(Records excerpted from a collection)
.....
-- ==== Sys2Proof/Machine/State.lean ====
section
/-! DEFINITION. State: every piece of state the manual gives the part, as plain data; the (empty) faults and the refusals; the part right after its first power-on. -/

namespace Sys2Proof.Machine

/-- Nothing in the manual stops the part: a command is taken or refused with a result code, and an event acts or finds
nothing to do. No meaning answers a fault, so the type has no constructor (safe). -/
inductive Fault
deriving DecidableEq, Repr

/-- Why a command has no meaning in the model. -/
inductive Refusal where
  /-- Raised by `exec` alone, for a row of the table that has no meaning yet (safe). -/
  | notModelled (mnemonic : String)
deriving DecidableEq, Repr

/-! ### Small collections -/

/-- One value per channel. -/
structure Quad (α : Type) where
  c0 : α
  c1 : α
  c2 : α
  c3 : α
deriving DecidableEq, Repr

/-! ### Measurement channels (01) -/

/-- An audio receiver (R1, R2). -/
structure LineRx where
  /-- Line state: PRESENT or LOST. -/
  present : Bool
  /-- Good-frame run counter, 0 to 4800. -/
  run : Nat
  /-- Whole crystal periods since the last frame taken, counted up to 66 (R1, R2). -/
  pause : Nat
deriving DecidableEq, Repr

/-- The phase of a CALIBRATING channel (R5). -/
inductive Phase where
  | calSettle
  | calMeasure
  | calRecover
deriving DecidableEq, Repr

/-- The return state held while CALIBRATING (R9). -/
inductive ReturnState where
  | settling
  | off
deriving DecidableEq, Repr

/-- The channel state machine (R5). -/
inductive ChannelState where
  | off
  | settling
  | measuring
  | calibrating (phase : Phase) (returnTo : ReturnState)
  | faulted
deriving DecidableEq, Repr

/-- Slice classes (R12). -/
inductive SliceClass where
  | missing
  | calibration
  | settling
  | excluded
  | valid
deriving DecidableEq, Repr

/-- A cause set (R30, R33). -/
structure Causes where
  overload : Bool
  saturation : Bool
  underrange : Bool
  frameLoss : Bool
deriving DecidableEq, Repr

/-- The three fields of a minute boundary (R43). -/
structure Boundary where
  ending : MinuteOrAbsent
  next : MinuteOrAbsent
  timeSet : Bool
deriving DecidableEq, Repr

/-- A waiting close (R45): the held boundary, and whether the close makes the FS switch, which it does if a
switch was pending when the boundary reached the channel (R124). -/
structure WaitingClose where
  boundary : Boundary
  makesSwitch : Bool
deriving DecidableEq, Repr

/-! ### Level engine (02) -/

/-- One weighting section's two most recent inputs and outputs (R21). -/
structure Section where
  x1 : Int
  x2 : Int
  y1 : Int
  y2 : Int
deriving DecidableEq, Repr

/-- The five weighting sections of the A and C paths (R22). -/
structure Filters where
  a1 : Section
  a2 : Section
  a3 : Section
  c1 : Section
  c2 : Section
deriving DecidableEq, Repr

/-- The slice in progress (R11, R25, R27, R30). -/
structure SliceAcc where
  /-- Frames taken in the slice. -/
  frames : Nat
  /-- Crystal periods since a crystal-timed slice began. -/
  crystal : Nat
  /-- Samples and A squares of the partial block. -/
  blockCount : Nat
  blockSum : Nat
  sumA : Nat
  sumC : Nat
  sumZ : Nat
  greatestF : Option Nat
  leastF : Option Nat
  greatestS : Option Nat
  causes : Causes
deriving DecidableEq, Repr

/-- The minute in progress (R32, R33). The count of VALID slices of R32 and of R33 is one count. -/
structure MinuteAcc where
  sumA : Nat
  sumC : Nat
  greatestF : Option Nat
  leastF : Option Nat
  greatestS : Option Nat
  missing : Nat
  calibration : Nat
  settling : Nat
  excluded : Nat
  valid : Nat
  duration : Nat
  causes : Causes
deriving DecidableEq, Repr

/-- The most recent slice result kept for READ LIVE (R31, R40). -/
structure KeptSlice where
  cls : SliceClass
  sumA : Nat
deriving DecidableEq, Repr

/-- A level engine (R21 to R33). -/
structure Engine where
  filters : Filters
  f : Nat
  s : Nat
  slice : SliceAcc
  minute : MinuteAcc
  kept : Option KeptSlice
deriving DecidableEq, Repr

/-! ### Calibration (07) -/

/-- Calibration outcomes (R115). -/
inductive CalOutcome where
  | none
  | running
  | aborted
  | fault
  | overload
  | unstable
  | outOfRange
  | pending
  | applied
  | rejected
  | lapsed
deriving DecidableEq, Repr

/-- A last calibration record (R115). -/
structure CalRecord where
  serial : Serial
  outcome : CalOutcome
  reference : LevelOrVoid
  meas : LevelOrVoid
  delta : LevelOrVoid
  minute : MinuteOrAbsent
  oldFs : LevelOrVoid
  newFs : LevelOrVoid
deriving DecidableEq, Repr

/-- A pending result (R122). -/
structure PendingResult where
  serial : Serial
  newFs : Level
  lapse : Nat
deriving DecidableEq, Repr

/-- The RUNNING calibration unit: the run's channel, serial and accumulators (R114, R117). -/
structure CalRun where
  ch : Ch
  serial : Serial
  zSum : Nat
  count : Nat
  greatestLZ : LevelOrVoid
  leastLZ : LevelOrVoid
  overload : Bool
deriving DecidableEq, Repr

/-- The calibration unit: RUNNING holds a run, IDLE none; and the run serial counter (R114). -/
structure CalUnit where
  run : Option CalRun
  serial : Serial
deriving DecidableEq, Repr

/-! ### Limit schedule (04) and dispensations (05) -/

/-- A schedule entry (R55). -/
structure Entry where
  present : Bool
  channels : ChannelMask
  days : DayMask
  start : Nat
  stop : Nat
  works : Bool
  limit : Level
  trigger : Level
  impulseThreshold : Level
  impulsePenalty : Level
  lowFreqThreshold : Level
  lowFreqPenalty : Level
  cap : Level
  version : Serial
deriving DecidableEq, Repr

/-- The schedule header (R56). -/
structure Header where
  dayStart : Nat
  allowance : Nat
  lowMark : Nat
  coverage : Nat
deriving DecidableEq, Repr

/-- Protection modes (R67). -/
inductive ProtectionMode where
  | openMode
  | line
  | fixed
deriving DecidableEq, Repr

/-- Protection extent and mode (R67). -/
structure Protection where
  extent : Nat
  mode : ProtectionMode
deriving DecidableEq, Repr

/-- Dispensation slot states (R75). -/
inductive SlotState where
  | free
  | proposed
  | approved
  | active
deriving DecidableEq, Repr

/-- How a slot last became FREE (R75, R77). -/
inductive SlotOutcome where
  | none
  | rejected
  | withdrawn
  | lapsed
  | ended
  | revoked
deriving DecidableEq, Repr

/-- A dispensation slot (R75). -/
structure Slot where
  state : SlotState
  serial : Serial
  channels : ChannelMask
  start : Nat
  stop : Nat
  limit : Level
  trigger : Level
  works : Bool
  reason : Byte
  outcome : SlotOutcome
deriving DecidableEq, Repr

/-- The identity of a source (R60). -/
inductive Source where
  | entry (index : Fin 16)
  | dispensation (slot : Fin 8) (serial : Serial)
deriving DecidableEq, Repr

/-! ### Accounts (06) -/

/-- The eight parameters a period copies from its source (R60). -/
structure Rules where
  limit : Level
  trigger : Level
  works : Bool
  impulseThreshold : Level
  impulsePenalty : Level
  lowFreqThreshold : Level
  lowFreqPenalty : Level
  cap : Level
deriving DecidableEq, Repr

/-- An open period account (R90). Its histogram counters are unbounded (DESIGN CHOICE, unsafe: notes/assumptions/8.md). -/
structure Period where
  source : Source
  reason : Byte
  rules : Rules
  opening : Nat
  last : MinuteOrAbsent
  planned : Nat
  elapsed : Nat
  accounted : Nat
  impulsive : Nat
  lowFreq : Nat
  triggers : Nat
  breaches : Nat
  ratedSum : Nat
  plainSum : Nat
  greatestLr : LevelOrVoid
  lafMax : LevelOrVoid
  histogram : Vector Nat 240
deriving DecidableEq, Repr

/-- An open day account (R91). Its breach minutes, to which R91 gives no bound, are an unbounded count (DESIGN CHOICE, unsafe:
notes/assumptions/8.md). -/
structure Day where
  start : Nat
  allowance : Nat
  spent : Nat
  breaches : Nat
  lowGiven : Bool
deriving DecidableEq, Repr

/-- The reason of the device quiet condition; NONE where it does not hold (R109). -/
inductive QuietReason where
  | none
  | noWorks
  | allowanceSpent
  | budgetExhausted
deriving DecidableEq, Repr

/-- Why a period closed (R99). -/
inductive CloseCause where
  | timeSet
  | day
  | source
deriving DecidableEq, Repr

/-- The verdict of a period (R106). -/
inductive Verdict where
  | void
  | compliant
  | incomplete
  | breach
deriving DecidableEq, Repr

/-- A minute record (R138). -/
structure MinuteRecord where
  sequence : Nat
  ch : Ch
  minute : MinuteOrAbsent
  duration : Nat
  missing : Nat
  calibration : Nat
  settling : Nat
  excluded : Nat
  valid : Nat
  laeq : LevelOrVoid
  lceq : LevelOrVoid
  lafmax : LevelOrVoid
  lafmin : LevelOrVoid
  lasmax : LevelOrVoid
  impulsive : Bool
  lowFreq : Bool
  penalty : Level
  lr : LevelOrVoid
  accountable : Bool
  allowanceSpent : Bool
  breach : Bool
  source : Option Source
  fs : Level
  calSeq : Serial
  uncalibrated : Bool
  causes : Causes
deriving DecidableEq, Repr

/-- A period record (R107). -/
structure PeriodRecord where
  sequence : Nat
  ch : Ch
  source : Source
  reason : Byte
  opening : Nat
  closing : MinuteOrAbsent
  cause : CloseCause
  planned : Nat
  elapsed : Nat
  accounted : Nat
  impulsive : Nat
  lowFreq : Nat
  triggers : Nat
  breaches : Nat
  lr : LevelOrVoid
  laeq : LevelOrVoid
  greatestLr : LevelOrVoid
  lafMax : LevelOrVoid
  l10 : LevelOrVoid
  l50 : LevelOrVoid
  l90 : LevelOrVoid
  limit : Level
  verdict : Verdict
deriving DecidableEq, Repr

/-! ### Exceedance events (08) -/

/-- A channel's open event: its record's sequence, the committed figures, the tail and the span count (R127). -/
structure OpenEvent where
  sequence : Nat
  count : Nat
  sumA : Nat
  peak : Level
  tailCount : Nat
  tailSum : Nat
  span : Nat
deriving DecidableEq, Repr

/-- Why an event closed (R128). -/
inductive EndCause where
  | fell
  | interrupted
  | stopped
  | long
deriving DecidableEq, Repr

/-- The figures a record takes at its close (R133). `impulsive` is `none` where the mark is absent. -/
structure EventClose where
  duration : Nat
  peak : Level
  laeq : Level
  lae : Level
  impulsive : Option Bool
  cause : EndCause
deriving DecidableEq, Repr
.....
• _WORK TO COMPLETE_:
Taking every line of the records in turn, count the ones holding "crystal", and state nothing but the number.

• _EXERCISE RESULT_:
3